**What is being asked**
Your task is to retype each line of the data below exactly.

**Input records**
@[simp] theorem State.totClose_changes {m : List Block} {s t : State} (body : List Byte) (h : Changes m s t)
    (hm : [Block.tu].all m.contains = true) : Changes m s (t.totClose body).1 := by
  refine h.trans (.of (l := [Block.tu]) ?_ hm)
  unfold State.totClose
  dsimp only
  (repeat' split) <;> simp (maxDischargeDepth := 60)

@[simp] theorem State.totClear_changes {m : List Block} {s t : State} (body : List Byte) (h : Changes m s t)
    (hm : [Block.tu].all m.contains = true) : Changes m s (t.totClear body).1 := by
  refine h.trans (.of (l := [Block.tu]) ?_ hm)
  unfold State.totClear
  dsimp only
  (repeat' split) <;> simp (maxDischargeDepth := 60)

@[simp] theorem State.wchSet_changes {m : List Block} {s t : State} (body : List Byte) (h : Changes m s t)
    (hm : [Block.wu].all m.contains = true) : Changes m s (t.wchSet body).1 := by
  refine h.trans (.of (l := [Block.wu]) ?_ hm)
  unfold State.wchSet
  dsimp only
  (repeat' split) <;> simp (maxDischargeDepth := 60)

@[simp] theorem State.noteMatches_changes {m : List Block} {s t : State} (r : WatchResult) (ev : WatchEvent) (outcome scale clerk ticket article price p : Nat) (h : Changes m s t)
    (hm : [Block.op].all m.contains = true) : Changes m s (t.noteMatches r ev outcome scale clerk ticket article price p) := by
  refine h.trans (.of (l := [Block.op]) ?_ hm)
  unfold State.noteMatches
  dsimp only
  (repeat' split) <;> simp (maxDischargeDepth := 60)

@[simp] theorem State.totRead_changes {s t : State} {m : List Block} (body : List Byte) (h : Changes m s t) : Changes m s (t.totRead body).1 := by
  unfold State.totRead
  dsimp only
  (repeat' split) <;> exact h

@[simp] theorem State.wchRead_changes {s t : State} {m : List Block} (body : List Byte) (h : Changes m s t) : Changes m s (t.wchRead body).1 := by
  unfold State.wchRead
  (repeat' split) <;> exact h

/-! ## Clerks and tickets (R108 to R131) -/

@[simp] theorem State.mirror_changes {m : List Block} {s t : State} (a : Nat) (c x : Option Nat) (h : Changes m s t)
    (hm : [Block.we].all m.contains = true) : Changes m s (t.mirror a c x) := by
  refine h.trans (.of (l := [Block.we]) ?_ hm)
  unfold State.mirror
  simp (maxDischargeDepth := 60)

@[simp] theorem State.setActive_changes {m : List Block} {s t : State} (c : Nat) (x : Option Nat) (h : Changes m s t)
    (hm : [Block.sc, .we].all m.contains = true) : Changes m s (t.setActive c x) := by
  refine h.trans (.of (l := [Block.sc, .we]) ?_ hm)
  unfold State.setActive
  dsimp only
  (repeat' split) <;> simp (maxDischargeDepth := 60)

@[simp] theorem State.deactivate_changes {m : List Block} {s t : State} (k : Ticket) (h : Changes m s t)
    (hm : [Block.sc, .we].all m.contains = true) : Changes m s (t.deactivate k) := by
  refine h.trans (.of (l := [Block.sc, .we]) ?_ hm)
  unfold State.deactivate
  (repeat' split) <;> simp (maxDischargeDepth := 60)

@[simp] theorem State.logoutScale_changes {m : List Block} {s t : State} (a : Nat) (h : Changes m s t)
    (hm : [Block.sc, .we].all m.contains = true) : Changes m s (t.logoutScale a) := by
  refine h.trans (.of (l := [Block.sc, .we]) ?_ hm)
  unfold State.logoutScale
  (repeat' split) <;> simp (maxDischargeDepth := 60)

@[simp] theorem State.logoutRelease_changes {m : List Block} {s t : State} (a : Nat) (h : Changes m s t)
    (hm : [Block.sc, .we, .art, .lc].all m.contains = true) : Changes m s (t.logoutRelease a) := by
  refine h.trans (.of (l := [Block.sc, .we, .art, .lc]) ?_ hm)
  unfold State.logoutRelease
  (repeat' split) <;> simp (maxDischargeDepth := 60)

@[simp] theorem State.carryLogin_changes {m : List Block} {s t : State} (a c : Nat) (h : Changes m s t)
    (hm : [Block.sc, .we, .art, .lc, .cd, .op].all m.contains = true) : Changes m s (t.carryLogin a c) := by
  refine h.trans (.of (l := [Block.sc, .we, .art, .lc, .cd, .op]) ?_ hm)
  unfold State.carryLogin
  dsimp only
  (repeat' split) <;> simp (maxDischargeDepth := 60)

**Answer space**
@[simp] theorem State.totClose_changes {m : List Block} {s t : State} (body : List Byte) (h : Changes m s t)
    (hm : [Block.tu].all m.contains = true) : Changes m s (t.totClose body).1 := by
  refine h.trans (.of (l := [Block.tu]) ?_ hm)
  unfold State.totClose
  dsimp only
  (repeat' split) <;> simp (maxDischargeDepth := 60)

@[simp] theorem State.totClear_changes {m : List Block} {s t : State} (body : List Byte) (h : Changes m s t)
    (hm : [Block.tu].all m.contains = true) : Changes m s (t.totClear body).1 := by
  refine h.trans (.of (l := [Block.tu]) ?_ hm)
  unfold State.totClear
  dsimp only
  (repeat' split) <;> simp (maxDischargeDepth := 60)

@[simp] theorem State.wchSet_changes {m : List Block} {s t : State} (body : List Byte) (h : Changes m s t)
    (hm : [Block.wu].all m.contains = true) : Changes m s (t.wchSet body).1 := by
  refine h.trans (.of (l := [Block.wu]) ?_ hm)
  unfold State.wchSet
  dsimp only
  (repeat' split) <;> simp (maxDischargeDepth := 60)

@[simp] theorem State.noteMatches_changes {m : List Block} {s t : State} (r : WatchResult) (ev : WatchEvent) (outcome scale clerk ticket article price p : Nat) (h : Changes m s t)
    (hm : [Block.op].all m.contains = true) : Changes m s (t.noteMatches r ev outcome scale clerk ticket article price p) := by
  refine h.trans (.of (l := [Block.op]) ?_ hm)
  unfold State.noteMatches
  dsimp only
  (repeat' split) <;> simp (maxDischargeDepth := 60)

@[simp] theorem State.totRead_changes {s t : State} {m : List Block} (body : List Byte) (h : Changes m s t) : Changes m s (t.totRead body).1 := by
  unfold State.totRead
  dsimp only
  (repeat' split) <;> exact h

@[simp] theorem State.wchRead_changes {s t : State} {m : List Block} (body : List Byte) (h : Changes m s t) : Changes m s (t.wchRead body).1 := by
  unfold State.wchRead
  (repeat' split) <;> exact h

/-! ## Clerks and tickets (R108 to R131) -/

@[simp] theorem State.mirror_changes {m : List Block} {s t : State} (a : Nat) (c x : Option Nat) (h : Changes m s t)
    (hm : [Block.we].all m.contains = true) : Changes m s (t.mirror a c x) := by
  refine h.trans (.of (l := [Block.we]) ?_ hm)
  unfold State.mirror
  simp (maxDischargeDepth := 60)

@[simp] theorem State.setActive_changes {m : List Block} {s t : State} (c : Nat) (x : Option Nat) (h : Changes m s t)
    (hm : [Block.sc, .we].all m.contains = true) : Changes m s (t.setActive c x) := by
  refine h.trans (.of (l := [Block.sc, .we]) ?_ hm)
  unfold State.setActive
  dsimp only
  (repeat' split) <;> simp (maxDischargeDepth := 60)

@[simp] theorem State.deactivate_changes {m : List Block} {s t : State} (k : Ticket) (h : Changes m s t)
    (hm : [Block.sc, .we].all m.contains = true) : Changes m s (t.deactivate k) := by
  refine h.trans (.of (l := [Block.sc, .we]) ?_ hm)
  unfold State.deactivate
  (repeat' split) <;> simp (maxDischargeDepth := 60)

@[simp] theorem State.logoutScale_changes {m : List Block} {s t : State} (a : Nat) (h : Changes m s t)
    (hm : [Block.sc, .we].all m.contains = true) : Changes m s (t.logoutScale a) := by
  refine h.trans (.of (l := [Block.sc, .we]) ?_ hm)
  unfold State.logoutScale
  (repeat' split) <;> simp (maxDischargeDepth := 60)

@[simp] theorem State.logoutRelease_changes {m : List Block} {s t : State} (a : Nat) (h : Changes m s t)
    (hm : [Block.sc, .we, .art, .lc].all m.contains = true) : Changes m s (t.logoutRelease a) := by
  refine h.trans (.of (l := [Block.sc, .we, .art, .lc]) ?_ hm)
  unfold State.logoutRelease
  (repeat' split) <;> simp (maxDischargeDepth := 60)

@[simp] theorem State.carryLogin_changes {m : List Block} {s t : State} (a c : Nat) (h : Changes m s t)
    (hm : [Block.sc, .we, .art, .lc, .cd, .op].all m.contains = true) : Changes m s (t.carryLogin a c) := by
  refine h.trans (.of (l := [Block.sc, .we, .art, .lc, .cd, .op]) ?_ hm)
  unfold State.carryLogin
  dsimp only
  (repeat' split) <;> simp (maxDischargeDepth := 60)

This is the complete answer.